● What is being asked
A complete, exact copy of the records is needed here.

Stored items
---

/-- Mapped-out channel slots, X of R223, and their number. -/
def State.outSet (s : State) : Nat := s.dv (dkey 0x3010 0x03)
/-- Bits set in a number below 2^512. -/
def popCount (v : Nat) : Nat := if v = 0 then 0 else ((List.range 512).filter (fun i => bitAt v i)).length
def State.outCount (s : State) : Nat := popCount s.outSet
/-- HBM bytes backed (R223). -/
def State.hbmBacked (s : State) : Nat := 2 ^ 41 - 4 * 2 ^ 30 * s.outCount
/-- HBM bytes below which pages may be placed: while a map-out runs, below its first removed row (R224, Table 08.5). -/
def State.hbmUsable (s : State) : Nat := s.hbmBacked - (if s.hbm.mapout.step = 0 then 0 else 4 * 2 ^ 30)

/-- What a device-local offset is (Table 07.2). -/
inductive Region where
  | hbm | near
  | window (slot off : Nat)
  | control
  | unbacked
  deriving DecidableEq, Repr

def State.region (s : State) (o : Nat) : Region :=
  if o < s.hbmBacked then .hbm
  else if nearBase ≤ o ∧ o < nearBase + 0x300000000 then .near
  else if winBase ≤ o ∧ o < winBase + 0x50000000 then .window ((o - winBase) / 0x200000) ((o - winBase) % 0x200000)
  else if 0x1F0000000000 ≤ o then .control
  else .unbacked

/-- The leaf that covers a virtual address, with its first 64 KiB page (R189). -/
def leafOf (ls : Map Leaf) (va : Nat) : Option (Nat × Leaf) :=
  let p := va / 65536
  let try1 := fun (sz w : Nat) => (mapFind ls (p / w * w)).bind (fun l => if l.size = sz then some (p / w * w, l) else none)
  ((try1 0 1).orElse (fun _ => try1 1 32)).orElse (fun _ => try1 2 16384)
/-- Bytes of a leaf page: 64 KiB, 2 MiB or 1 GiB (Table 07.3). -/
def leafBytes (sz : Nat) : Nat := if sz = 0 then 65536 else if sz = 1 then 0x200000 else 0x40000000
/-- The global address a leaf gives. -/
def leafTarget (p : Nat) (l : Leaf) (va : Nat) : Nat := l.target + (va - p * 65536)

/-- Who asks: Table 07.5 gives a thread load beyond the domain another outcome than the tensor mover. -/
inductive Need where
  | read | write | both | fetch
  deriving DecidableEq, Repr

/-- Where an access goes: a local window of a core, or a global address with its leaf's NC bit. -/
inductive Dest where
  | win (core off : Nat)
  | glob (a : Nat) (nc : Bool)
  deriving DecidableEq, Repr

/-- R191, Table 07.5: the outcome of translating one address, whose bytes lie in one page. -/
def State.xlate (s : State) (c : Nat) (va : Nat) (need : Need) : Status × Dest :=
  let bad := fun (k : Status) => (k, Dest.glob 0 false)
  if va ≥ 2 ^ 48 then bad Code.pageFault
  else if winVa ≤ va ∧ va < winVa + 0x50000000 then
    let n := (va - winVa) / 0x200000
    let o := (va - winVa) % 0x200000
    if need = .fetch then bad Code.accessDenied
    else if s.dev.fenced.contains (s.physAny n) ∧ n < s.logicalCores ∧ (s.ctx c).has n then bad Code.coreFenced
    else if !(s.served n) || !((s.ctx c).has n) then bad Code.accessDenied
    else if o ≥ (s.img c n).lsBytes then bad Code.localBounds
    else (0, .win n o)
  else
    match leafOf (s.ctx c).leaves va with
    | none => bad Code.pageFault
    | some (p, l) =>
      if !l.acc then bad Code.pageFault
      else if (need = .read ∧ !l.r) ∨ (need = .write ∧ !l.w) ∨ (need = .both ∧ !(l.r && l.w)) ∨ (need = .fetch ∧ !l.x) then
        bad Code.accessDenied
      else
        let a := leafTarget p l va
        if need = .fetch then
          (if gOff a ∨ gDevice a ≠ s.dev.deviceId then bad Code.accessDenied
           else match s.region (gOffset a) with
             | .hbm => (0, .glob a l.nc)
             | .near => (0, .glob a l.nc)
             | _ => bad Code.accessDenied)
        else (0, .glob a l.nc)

---

● Finished task
/-- Mapped-out channel slots, X of R223, and their number. -/
def State.outSet (s : State) : Nat := s.dv (dkey 0x3010 0x03)
/-- Bits set in a number below 2^512. -/
def popCount (v : Nat) : Nat := if v = 0 then 0 else ((List.range 512).filter (fun i => bitAt v i)).length
def State.outCount (s : State) : Nat := popCount s.outSet
/-- HBM bytes backed (R223). -/
def State.hbmBacked (s : State) : Nat := 2 ^ 41 - 4 * 2 ^ 30 * s.outCount
/-- HBM bytes below which pages may be placed: while a map-out runs, below its first removed row (R224, Table 08.5). -/
def State.hbmUsable (s : State) : Nat := s.hbmBacked - (if s.hbm.mapout.step = 0 then 0 else 4 * 2 ^ 30)

/-- What a device-local offset is (Table 07.2). -/
inductive Region where
  | hbm | near
  | window (slot off : Nat)
  | control
  | unbacked
  deriving DecidableEq, Repr

def State.region (s : State) (o : Nat) : Region :=
  if o < s.hbmBacked then .hbm
  else if nearBase ≤ o ∧ o < nearBase + 0x300000000 then .near
  else if winBase ≤ o ∧ o < winBase + 0x50000000 then .window ((o - winBase) / 0x200000) ((o - winBase) % 0x200000)
  else if 0x1F0000000000 ≤ o then .control
  else .unbacked

/-- The leaf that covers a virtual address, with its first 64 KiB page (R189). -/
def leafOf (ls : Map Leaf) (va : Nat) : Option (Nat × Leaf) :=
  let p := va / 65536
  let try1 := fun (sz w : Nat) => (mapFind ls (p / w * w)).bind (fun l => if l.size = sz then some (p / w * w, l) else none)
  ((try1 0 1).orElse (fun _ => try1 1 32)).orElse (fun _ => try1 2 16384)
/-- Bytes of a leaf page: 64 KiB, 2 MiB or 1 GiB (Table 07.3). -/
def leafBytes (sz : Nat) : Nat := if sz = 0 then 65536 else if sz = 1 then 0x200000 else 0x40000000
/-- The global address a leaf gives. -/
def leafTarget (p : Nat) (l : Leaf) (va : Nat) : Nat := l.target + (va - p * 65536)

/-- Who asks: Table 07.5 gives a thread load beyond the domain another outcome than the tensor mover. -/
inductive Need where
  | read | write | both | fetch
  deriving DecidableEq, Repr

/-- Where an access goes: a local window of a core, or a global address with its leaf's NC bit. -/
inductive Dest where
  | win (core off : Nat)
  | glob (a : Nat) (nc : Bool)
  deriving DecidableEq, Repr

/-- R191, Table 07.5: the outcome of translating one address, whose bytes lie in one page. -/
def State.xlate (s : State) (c : Nat) (va : Nat) (need : Need) : Status × Dest :=
  let bad := fun (k : Status) => (k, Dest.glob 0 false)
  if va ≥ 2 ^ 48 then bad Code.pageFault
  else if winVa ≤ va ∧ va < winVa + 0x50000000 then
    let n := (va - winVa) / 0x200000
    let o := (va - winVa) % 0x200000
    if need = .fetch then bad Code.accessDenied
    else if s.dev.fenced.contains (s.physAny n) ∧ n < s.logicalCores ∧ (s.ctx c).has n then bad Code.coreFenced
    else if !(s.served n) || !((s.ctx c).has n) then bad Code.accessDenied
    else if o ≥ (s.img c n).lsBytes then bad Code.localBounds
    else (0, .win n o)
  else
    match leafOf (s.ctx c).leaves va with
    | none => bad Code.pageFault
    | some (p, l) =>
      if !l.acc then bad Code.pageFault
      else if (need = .read ∧ !l.r) ∨ (need = .write ∧ !l.w) ∨ (need = .both ∧ !(l.r && l.w)) ∨ (need = .fetch ∧ !l.x) then
        bad Code.accessDenied
      else
        let a := leafTarget p l va
        if need = .fetch then
          (if gOff a ∨ gDevice a ≠ s.dev.deviceId then bad Code.accessDenied
           else match s.region (gOffset a) with
             | .hbm => (0, .glob a l.nc)
             | .near => (0, .glob a l.nc)
             | _ => bad Code.accessDenied)
        else (0, .glob a l.nc)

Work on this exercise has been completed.